Task description —
Transcribe the listing word for word. Begin at its first line and end with the line containing "(h : Carried".

────────

/-- What is carried out asks for what its plan lists behind its checks. -/
theorem Carried.plan_eq {plan : IC → Nat → Plan} {s : State} {t : ThreadRef} {k sl opc w : Nat} {l : List (Bool × Nat)}
    {tok : Option Nat} {a : Act} (h : Carried plan s t k sl opc w) (hp : plan (place s t k sl) (withOpc sl opc w) = planOf l tok a) :
    plan (place s t k sl) (withOpc sl opc w) = .go a := by
  simp only [Carried, hp, planOf] at h ⊢
  cases hl : lowest l with
  | none => rfl
  | some r => simp only [hl] at h

/-! ### A slot that starts an engine of its panel -/

/-- What a slot leaves whose only effect is a change `f` of its panel, which neither reads nor changes the panel's sequencer. -/
theorem issued_engine {s : State} {t : ThreadRef} {k sl opc w : Nat} {plan : IC → Nat → Plan} {g : Ins → Body → Body}
    {f : Panel → Panel} (h : MayIssue s t k) (hp : plan (place s t k sl) (withOpc sl opc w) = .go (effect g))
    (hg : ∀ b, physOf b t.die.val t.lp.val = physOf s.body t.die.val t.lp.val → g (insAt s t k sl opc) b = modPanel b k f)
    (hf : ∀ P q, f { P with seq := q } = { f P with seq := q }) :
    Issued (runSlotRow sl opc plan t w s) s t k (goesOn (2 + slotBits sl / 8)) f id := by
  have hseq (P : Panel) : (f P).seq = P.seq := (congrArg Panel.seq (hf P P.seq) :)
  refine issued_of h hp (Nat.zero_le _) nofun ((congrArg _ (ite_self _)).trans (seq_flow s t k _)) f id ?run (fun _ => rfl) (fun _ => rfl)
    (fun _ _ _ => rfl) _ _ ?panel
  case run =>
    intro b hb _
    exact ⟨_, hg b hb, fget_fset_same .., fun j hj => fget_fset_ne _ _ hj⟩
  case panel =>
    rintro P rfl
    have untaken : (panelAt s.body k).takeTags 0 = panelAt s.body k := rfl
    simp only [panelAfter, effect, untaken, Panel.modThread, Panel.setThread, Panel.thread, hseq, goesOn, threadAt, Option.map,
      fget_fset_same, Nat.add_assoc]
    exact ⟨rfl, fun th hth => fget_fset_ne _ _ hth, (hf _ _).symm⟩

/-! ### LOADW and PASS -/

section
variable {v w : Nat} (hf : ∀ hi lo, hi < 58 → fld v hi lo = fld w hi lo) (hb : ∀ i, i < 58 → bit v i = bit w i)

include hf in
/-- The plan of a LOADW reads its word below the opcode only. -/
theorem planLoadw_congr (ic : IC) : planLoadw ic v = planLoadw ic w := by
  simp (disch := decide) only [planLoadw, hf]

include hf hb in
/-- The plan of a PASS reads its word below the opcode only. -/
theorem planPass_congr (ic : IC) : planPass ic v = planPass ic w := by
  simp (disch := decide) only [planPass, hf, hb]

end

/-- Which opcode stands in the word does not matter to the plan. -/
theorem planLoadw_withOpc (ic : IC) (opc w : Nat) : planLoadw ic (withOpc 2 opc w) = planLoadw ic w :=
  planLoadw_congr (fun _ _ h => fld_withOpc (sl := 2) h) ic

/-- Which opcode stands in the word does not matter to the plan. -/
theorem planPass_withOpc (ic : IC) (opc w : Nat) : planPass ic (withOpc 2 opc w) = planPass ic w :=
  planPass_congr (fun _ _ h => fld_withOpc (sl := 2) h) (fun _ h => bit_withOpc (sl := 2) h) ic

end Sys2Proof.Machine

open Sys2Proof Sys2Proof.Machine

/-- Settles O19: each slot's plan is carried out, its engine is free, and so its whole effect is the start on its own panel. -/
theorem trowelSlotsStart : Obligations.TrowelSlotsStart := by
  intro s t k w h
  -- `Carried …` stays unnamed: Lean's linter of variable names evaluates a named hypothesis's type, here the whole plan.
  refine ⟨fun _ => ?_, fun _ => ?_⟩
  · have plan := Carried.plan_eq ‹Carried planLoadw s t k 2 0x01 w.toNat› (planLoadw_withOpc ..)
    intro free
    refine issued_engine h plan (fun b hb => ?_) fun _ _ => rfl
    rw [if_neg (by exact Bool.eq_false_iff.mp free), oref_place (lo := 50)]
    exact congrArg (modPanel b · _) (insKey_eq h b hb)
  · have plan := Carried.plan_eq ‹Carried planPass s t k 2 0x02 w.toNat› (planPass_withOpc ..)
    intro rows pair ps free clean
    refine issued_engine h plan (fun b hb => ?_) fun _ _ => rfl
    -- Trowel is free, and the region's lines bring no hazard: nothing is noted, no row is poisoned.
    rw [if_neg (by exact Bool.eq_false_iff.mp free), oref_place (lo := 38), oref_place (lo := 30), ite_eq_right_iff.mpr (by exact clean)]
    exact congrArg (modPanel b · _) (insKey_eq h b hb)
end

section
/-! PROOF. The start of Skim's slots (R152, R157, R160): what the read of a chain descriptor finds (R198) depends on no panel and on no
time of issue, so a slot's other effects on its panel may come first or last. -/

namespace Sys2Proof.Machine

/-! ### Errors found, and the panels -/

/-- The body with other panels and another tick of the module's last issue: what issuing a slot that starts an engine changes besides
the instruction count. -/
def Body.withIssue (b : Body) (p : FMap Panel) (l : BitVec 64) : Body :=
  { b with panel := p, kpr := { b.kpr with pwr := { b.kpr.pwr with lastIssue := l } } }

section
variable (e : Env) (b : Body) (p : FMap Panel) (l : BitVec 64)

theorem raiseVector_withIssue (v : Nat) : raiseVector (b.withIssue p l) v = (raiseVector b v).withIssue p l := by
  simp only [raiseVector, apply_ite (Body.withIssue · p l)]; rfl

theorem raiseIbi_withIssue (m x : Nat) : raiseIbi (b.withIssue p l) m x = (raiseIbi b m x).withIssue p l := by
  simp only [raiseIbi, apply_ite (Body.withIssue · p l)]; rfl

theorem moduleEvent_withIssue (k c d h u n : Nat) :
    moduleEvent e (b.withIssue p l) k c d h u n = (moduleEvent e b k c d h u n).withIssue p l := by
  simp only [moduleEvent, ← raiseIbi_withIssue, ← raiseVector_withIssue]
  congr 2
  by_cases hk : b.kpr.ev.length < 64
  · simp only [Body.withIssue, hk, if_true]
  · simp only [Body.withIssue, hk, if_false]

/-- Whether a unit that is no panel is gone depends on no panel (Table 12-21). -/
theorem unitGone_withIssue {ut : Nat} (h : ut ≠ 0) (u : Nat) : unitGone (b.withIssue p l) ut u = unitGone b ut u := by
  unfold unitGone
  split
  · exact absurd rfl h
  all_goals rfl

theorem classOf_withIssue {ut : Nat} (h : ut ≠ 0) (u : Nat) (out : Bool) : classOf (b.withIssue p l) ut u out = classOf b ut u out := by
  unfold classOf
  rw [unitGone_withIssue b p l h]
  rfl

theorem classify_withIssue {ut : Nat} (h : ut ≠ 0) (u : Nat) (out : Bool) :
    classify e (b.withIssue p l) ut u out = (classify e b ut u out).withIssue p l := by
  simp only [classify, classOf_withIssue b p l h, apply_ite (Body.withIssue · p l), ← moduleEvent_withIssue]
  rfl

theorem histPut_withIssue {ut : Nat} (h : ut ≠ 0) (u k d : Nat) (temp : BitVec 16) (die : Option Nat) (cls sig row : Nat) :
    histPut e (b.withIssue p l) ut u k d temp die cls sig row = (histPut e b ut u k d temp die cls sig row).withIssue p l := by
  simp only [histPut, ← classify_withIssue e _ p l h]
  rfl

/-- An error of an instruction or descriptor cache counts for its die, never for a panel (log entry 77). -/
theorem memNote_withIssue {d : Nat} {r : MemRec} (hs : r.src = 4) (hc : 9 ≤ r.ch) (sig : Nat) :
    memNote e (b.withIssue p l) (.stratum d) r sig = (memNote e b (.stratum d) r sig).withIssue p l := by
  have unit : (memHist (.stratum d) r).1 ≠ 0 := by
    simp [memHist, hs, Nat.not_lt.mpr hc]
  exact histPut_withIssue e (modStr b d fun x => { x with log := x.log.add r }) p l unit ..

theorem chipCe_withIssue {d ch : Nat} (hc : 9 ≤ ch) (row slot : Nat) (ws : List (Nat × Nat)) :
    chipCe e (b.withIssue p l) d 4 ch row slot ws = (chipCe e b d 4 ch row slot ws).withIssue p l := by
  cases ws with
  | nil => rfl
  | cons w ws =>
    simp only [chipCe, apply_ite (Body.withIssue · p l)]
    rw [← memNote_withIssue e _ p l rfl hc]
    rfl

theorem chipUe_withIssue {d ch : Nat} (hc : 9 ≤ ch) (row slot : Nat) :
    chipUe e (b.withIssue p l) d 4 ch row slot = (chipUe e b d 4 ch row slot).withIssue p l := by
  have counted (f : Stratum → Stratum) : modStr (b.withIssue p l) d f = (modStr b d f).withIssue p l := rfl
  have record (b : Body) : memRec e (b.withIssue p l) (some slot) 0x2 4 ch row = memRec e b (some slot) 0x2 4 ch row := rfl
  simp only [chipUe, counted, record]
  rw [memNote_withIssue e _ p l rfl hc]
  rfl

────────

Answer space —
/-- What is carried out asks for what its plan lists behind its checks. -/
theorem Carried.plan_eq {plan : IC → Nat → Plan} {s : State} {t : ThreadRef} {k sl opc w : Nat} {l : List (Bool × Nat)}
    {tok : Option Nat} {a : Act} (h : Carried plan s t k sl opc w) (hp : plan (place s t k sl) (withOpc sl opc w) = planOf l tok a) :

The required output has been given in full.